Катсуне двигался через самый темный участок коридора на всей станции. Здесь нет датчиков, мониторов и ламп дежурного освещения. Неделю назад это место освещалось падающим из «Купола» светом. Сейчас все семь обзорных иллюминаторов модуля были закрыты внешними заслонками, датчики и лампы освещения убраны. Это сделал Катсуне. На следующий день после Катастрофы. Свой личный мемориал скорби.
Восемь дней назад он парил над несущейся под ним Землей, держа в руках фотоаппарат. Он ждал. Еще несколько минут, и Токио будет прямо под ним. Он обещал своим друзьям фотографию с орбиты. Легкая улыбка, далекие голоса друзей, которых в последний раз он видел на присланном к его Дню Рождения видео и… и медленно растущее на месте Токио облако в виде огромного гриба. Все, что он смог тогда сделать – позвать Андрея, который работал в соседнем модуле.

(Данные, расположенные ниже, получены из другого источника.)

/-! ## One sample (R365, R368, R370 to R374) -/

/-- What a sample finds; a place is a layer index, or 0x20 for the base die, with the temperature in use. -/
structure Found where
  conv : Nat := 0
  layerMarks : List (Nat × Int) := []
  baseMarks : List (Nat × Int) := []
  model : Bool := false
  warn : List (Nat × Int) := []
  throttle : List (Nat × Int) := []
  trip : List (Nat × Int × Nat) := []
  baseLevels : List Nat := []
  lost : List Nat := []
deriving DecidableEq, Repr

/-- Layer sensor A or B marked suspect, if it is not yet. -/
def markLayer (k : Nat) (b : Bool) (a : State × Found) : State × Found :=
  let x := a.1.layer k
  if (if b then x.suspectB else x.suspectA) then a
  else
    (a.1.updLayer k (fun x => if b then { x with suspectB := true, divB := none, divAB := none }
        else { x with suspectA := true, divA := none, divAB := none }),
     { a.2 with layerMarks := a.2.layerMarks ++ [(k, ((if b then x.sensB else x.sensA).getD x.temp))] })

/-- A base-die sensor marked suspect. -/
def markBase (i : Nat) (a : State × Found) : State × Found :=
  let x := a.1.baseSensor i
  if x.suspect then a
  else
    ({ a.1 with thm.sensors := tabSet {} a.1.thm.sensors i { x with suspect := true, div := none } },
     { a.2 with baseMarks := a.2.baseMarks ++ [(0x20, x.reading.getD 0)] })

/-- One reading taken (R364, R365). -/
def takeReading (a : State × Found) (r : SensorReading) : State × Found :=
  let s := a.1
  let off : Int := if s.thm.vrefBad then 8 else 0
  match r.sensor, r.value with
  | .layerA k, some v =>
    if (s.layer k.val).powered then (s.updLayer k.val (fun x => { x with sensA := some (v.val + off), failA := 0 }), a.2) else a
  | .layerB k, some v =>
    if (s.layer k.val).powered then (s.updLayer k.val (fun x => { x with sensB := some (v.val + off), failB := 0 }), a.2) else a
  | .base i, some v =>
    ({ s with thm.sensors := tabSet {} s.thm.sensors i.val { s.baseSensor i.val with reading := some (v.val + off), fail := 0 } }, a.2)
  | .layerA k, none => if !(s.layer k.val).powered then a else
    let a := (s.updLayer k.val (fun x => { x with failA := x.failA + 1 }), { a.2 with conv := a.2.conv + 1 })
    if 3 ≤ (a.1.layer k.val).failA then markLayer k.val false a else a
  | .layerB k, none => if !(s.layer k.val).powered then a else
    let a := (s.updLayer k.val (fun x => { x with failB := x.failB + 1 }), { a.2 with conv := a.2.conv + 1 })
    if 3 ≤ (a.1.layer k.val).failB then markLayer k.val true a else a
  | .base i, none =>
    let x := s.baseSensor i.val
    let a : State × Found := ({ s with thm.sensors := tabSet {} s.thm.sensors i.val { x with fail := x.fail + 1 } },
      { a.2 with conv := a.2.conv + 1 })
    if 3 ≤ (a.1.baseSensor i.val).fail then markBase i.val a else a

/-- More than 6 °C apart. -/
def apart (a b : Int) : Bool := decide (24 < (a - b).natAbs)

/-- Since when a divergence has held. -/
def since (yes : Bool) (old : Option Nat) (now : Nat) : Option Nat := if yes then some (old.getD now) else none

/-- A divergence has held for 50 ms. -/
def held50 (x : Option Nat) (now : Nat) : Bool := x.any (fun t => decide (t + 50000000 ≤ now))
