/-- PORT_LOOP written (R177, R178): a near-end loop only in OFF, the far-end loop for the next CAPX. -/
def doLoop (p mode : Nat) (prbs31 : Bool) (lanes : BitVec 4) (errors : List Nat) (s : State) : State :=
  if mode = 3 ∨ (s.port p).lnk.link = .off then
    let s := s.updPort p (fun x => { x with lnk := { x.lnk with
      loopMode := BitVec.ofNat 2 mode, loopPattern := prbs31, loopLanes := lanes } })
    if mode = 3 then s else countPrbs p lanes errors s
  else s

/-! ## The port's own rung -/

/-- PORT_IDLE_DESCENT (R382, R383, R385). -/
def execPortIdleDescent (p : PortId) (s : State) : Host.Outcome State Fault Refusal :=
  let x := s.port p.val
  let n := x.rung.toNat + 1
  if x.lnk.link = .active ∧ x.idle ∧ n ≤ x.deepest ∧ n ≤ 3 then
    let w := s.pwr.timersAt x.idleSince
    let wait := match n with
      | 1 => w.idle1.toNat | 2 => w.idle2.toNat * 1000 | _ => w.idle3.toNat * 1000000
    let s := s.atLeast (x.idleSince + wait)
    .next (settleRung (s.updPort p.val (fun x => { x with
      rung := BitVec.ofNat 2 n
      wire := if 2 ≤ n ∧ !x.txHush then (x.sendBlocks 0x3FF 1).wire else x.wire
      txHush := decide (2 ≤ n) })))
  else .next s

/-! ## Wakes (R395, R396) -/

/-- A wake source arrives: SEEN always; LAST, FROM_RUNG and WAKES when it starts the wake. -/
def recordWake (code : Nat) (starts : Bool) (s : State) : State :=
  let s := { s with pwr.wakeSeen := s.pwr.wakeSeen ||| BitVec.ofNat 6 (2 ^ (code - 1)) }
  if starts then { s with pwr.wakeLast := BitVec.ofNat 3 code, pwr.fromRung := BitVec.ofNat 3 s.pwr.rung,
                          pwr.wakes := s.pwr.wakes + 1 } else s

/-- A wake at P4 or P5 starts the exit sequence (R398 step 1). -/
def startExit (code : Nat) (service : Bool) (s : State) : State :=
  { recordWake code true s with
    pins.vid := some 0x18
    pwr := { (recordWake code true s).pwr with raising := true, raiseAt := s.now, lowering := false, wake := some { from_ := s.pwr.rung, code := code, service := service, step := 1 } } }

/-- A wake event with this code that leads to SERVICE or to RETAIN at P3 (R394 to R396). -/
def wakeEvent (code : Nat) (service : Bool) (s : State) : State :=
  if s.mode ≠ .retain ∨ s.bist.shutDown then s
  else if s.pwr.wake.isSome then recordWake code false s
  else if s.pwr.rung = 3 then
    let s := recordWake code true s
    if service then backToService s
    else (match s.pwr.entry with | some _ => abandonEntry 4 0 s | none => s)
  else
    -- an entry from P4 to P5 before its commit point is abandoned, and the exit is counted from P4 (R391, R394)
    let s := (match s.pwr.entry with | some _ => abandonEntry 4 0 s | none => s)
    startExit code service s

/-- PORT_ACTIVITY_EXIT (R381, R388): the port returns to P0; at P3 in RETAIN it is a wake towards SERVICE (R395). -/
def execPortActivityExit (p : PortId) (s : State) : Host.Outcome State Fault Refusal :=
  let x := s.port p.val
  if x.lnk.link = .active ∧ x.rung ≠ 0 then
    let s := portActive p.val s
    .next (if s.mode = .retain then wakeEvent 1 true s else s)
  else .next s

end Sys2Proof.Machine
end

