/-- An accepted SEQ flit (R189 to R191, R197); the lanes of a width change that begins with the next one are taken (R208). -/
def acceptSeq (p : Nat) (f : BitVec 1280) (s : State) : State :=
  let w := f.toNat % 2 ^ 32
  let s := pmcCount p 0x01 1 s
  let s := s.updPort p (fun x => { x with
    tx.expect := x.tx.expect + 1, tx.ackOut := x.tx.expect, tx.discarding := false, aud.seqSinceAudit := true
    aud.snap := if carriesAudit (flitSlot f 0) ∨ carriesAudit (flitSlot f 1) then
        some ({ v0 := x.aud.rcvd0, v1 := x.aud.rcvd1, v2 := x.aud.rcvd2, tags := x.aud.tagOpenCnt }, x.aud.atAck) else x.aud.snap
    lnk := if x.lnk.rxNext.any (fun e => decide (e.2 = x.tx.expect + 1)) then
        { x.lnk with rxLanes := (x.lnk.rxNext.getD (0, 0)).1, rxNext := none } else x.lnk })
  let s := if bitsOf w 31 30 = 3 then s else creditReturn p (bitsOf w 31 30) (bitsOf w 29 26 + 1) s
  serveOthers p (receiveSlot p (flitSlot f 1) (receiveSlot p (flitSlot f 0) s))

/-- A flit with a good CRC (R180, R181, R198). -/
def goodFlit (p : Nat) (f : BitVec 1280) (s : State) : State :=
  let w := f.toNat % 2 ^ 32
  let seq := BitVec.ofNat 12 (w / 4)
  let ack := BitVec.ofNat 12 (w / 2 ^ 14)
  let noCredit := decide (w / 2 ^ 26 = 0x30)
  let ahead := seq - (s.port p).tx.expect
  match w % 4 with
  | 0 =>
    if !(s.port p).inSession then s
    else
      let s := processAck p ack s
      if ahead = 0 then acceptSeq p f s
      else if ahead.toNat < 2048 then lostFlit p s
      else s
  | 1 =>
    let s := if (s.port p).inSession then processAck p ack s else s
    let s := if (s.port p).inSession ∧ ahead ≠ 0 ∧ ahead.toNat < 2048 then lostFlit p s else s
    if noCredit ∧ flitSlot f 0 = idleSlot ∧ flitSlot f 1 = idleSlot then s else violation p 1 s
  | 2 =>
    let s := if (s.port p).inSession then processAck p ack s else s
    let x := flitSlot f 0
    if noCredit ∧ seq = 0 ∧ bitsOf x.toNat 1 0 = 2 ∧ linkFromPartner (ctrlCode x) ∧ ctrlPadOk x ∧ flitSlot f 1 = idleSlot then s
    else violation p 1 s
  | _ => violation p 1 s

/-- The CRC of a flit (R180). -/
def flitCrcOk (f : BitVec 1280) : Bool :=
  decide ((crc32 (leBytes 156 (f.toNat % 2 ^ 1248))).toNat = f.toNat / 2 ^ 1248)

/-- A lane with n more symbols corrected now: those of the last 1 ms are kept (R175). -/
def Lane.correct (y : Lane) (now n : Nat) : Lane :=
  { y with fecCorr := satAdd y.fecCorr n, lately := (now, n) :: y.lately.filter (fun e => decide (now < e.1 + 1000000)) }

/-- Corrected symbols count by lane in PORT_LANE_FEC (R172). -/
def countCorrected (p : Nat) (corrected : List Nat) (s : State) : State :=
  forN 4 (fun l s => if corrected.getD l 0 = 0 then s
    else s.updPort p (·.updLane l (fun y => y.correct s.now (corrected.getD l 0)))) s

/-- More than 1,024 symbols of the lane were corrected within 1 ms (R175). -/
def Lane.noisy (y : Lane) : Bool := decide (1024 < (y.lately.map (·.2)).sum)

/-- Lanes in use with too many corrections, or two alignment markers missed in a row, have failed (R174, R175). -/
def failNoisy (p : Nat) (s : State) : State :=
  let x := s.port p
  let bad := (lanesOf x.lnk.rxLanes).filter (fun j => (x.lane (x.receiver j)).noisy || decide (2 ≤ (x.lane (x.receiver j)).missed))
  if bad = [] then s
  else
    let s := forL bad (fun j s => s.updPort p (·.updLane (x.receiver j) (fun y => { y with lately := [], missed := 0 }))) s
    failLanes p (bad.foldl (fun m j => m ||| BitVec.ofNat 4 (2 ^ j)) 0) s

/-- Alignment markers as they stood on the receivers (R174): the count is read, and a lane that misses two in a row has failed. -/
def takeMarker (p : Nat) (blocks : List (BitVec 640)) (s : State) : State :=
  let x := s.port p
  let got : Nat → Option Nat := fun j =>
    match blockHead (blocks.getD (x.receiver j) 0).toNat 0 with | some (l, n) => if l = j then some n else none | none => none
  let js := lanesOf x.lnk.rxLanes
  let s := forL js (fun j s => s.updPort p (·.updLane (x.receiver j) (fun y =>
    { y with missed := if (got j).isSome then 0 else y.missed + 1 }))) s
  let s := match js.findSome? got with
    | some n => s.updPort p (fun x => { x with lnk := { x.lnk with rxMarker := BitVec.ofNat 10 n } })
    | none => s
  failNoisy p s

Следующие пять часов стали самыми страшными за всю его жизнь. За три оборота станции вокруг Земли экипаж стал свидетелем ужасной ядерной войны, уничтожившей цивилизацию на Земле. Китай, США, Япония, Россия – страшные ядерные грибы вырастали по всей планете. За эти пять часов они едва обменялись несколькими словами друг с другом – каждый переживал трагедию наедине с самим собой.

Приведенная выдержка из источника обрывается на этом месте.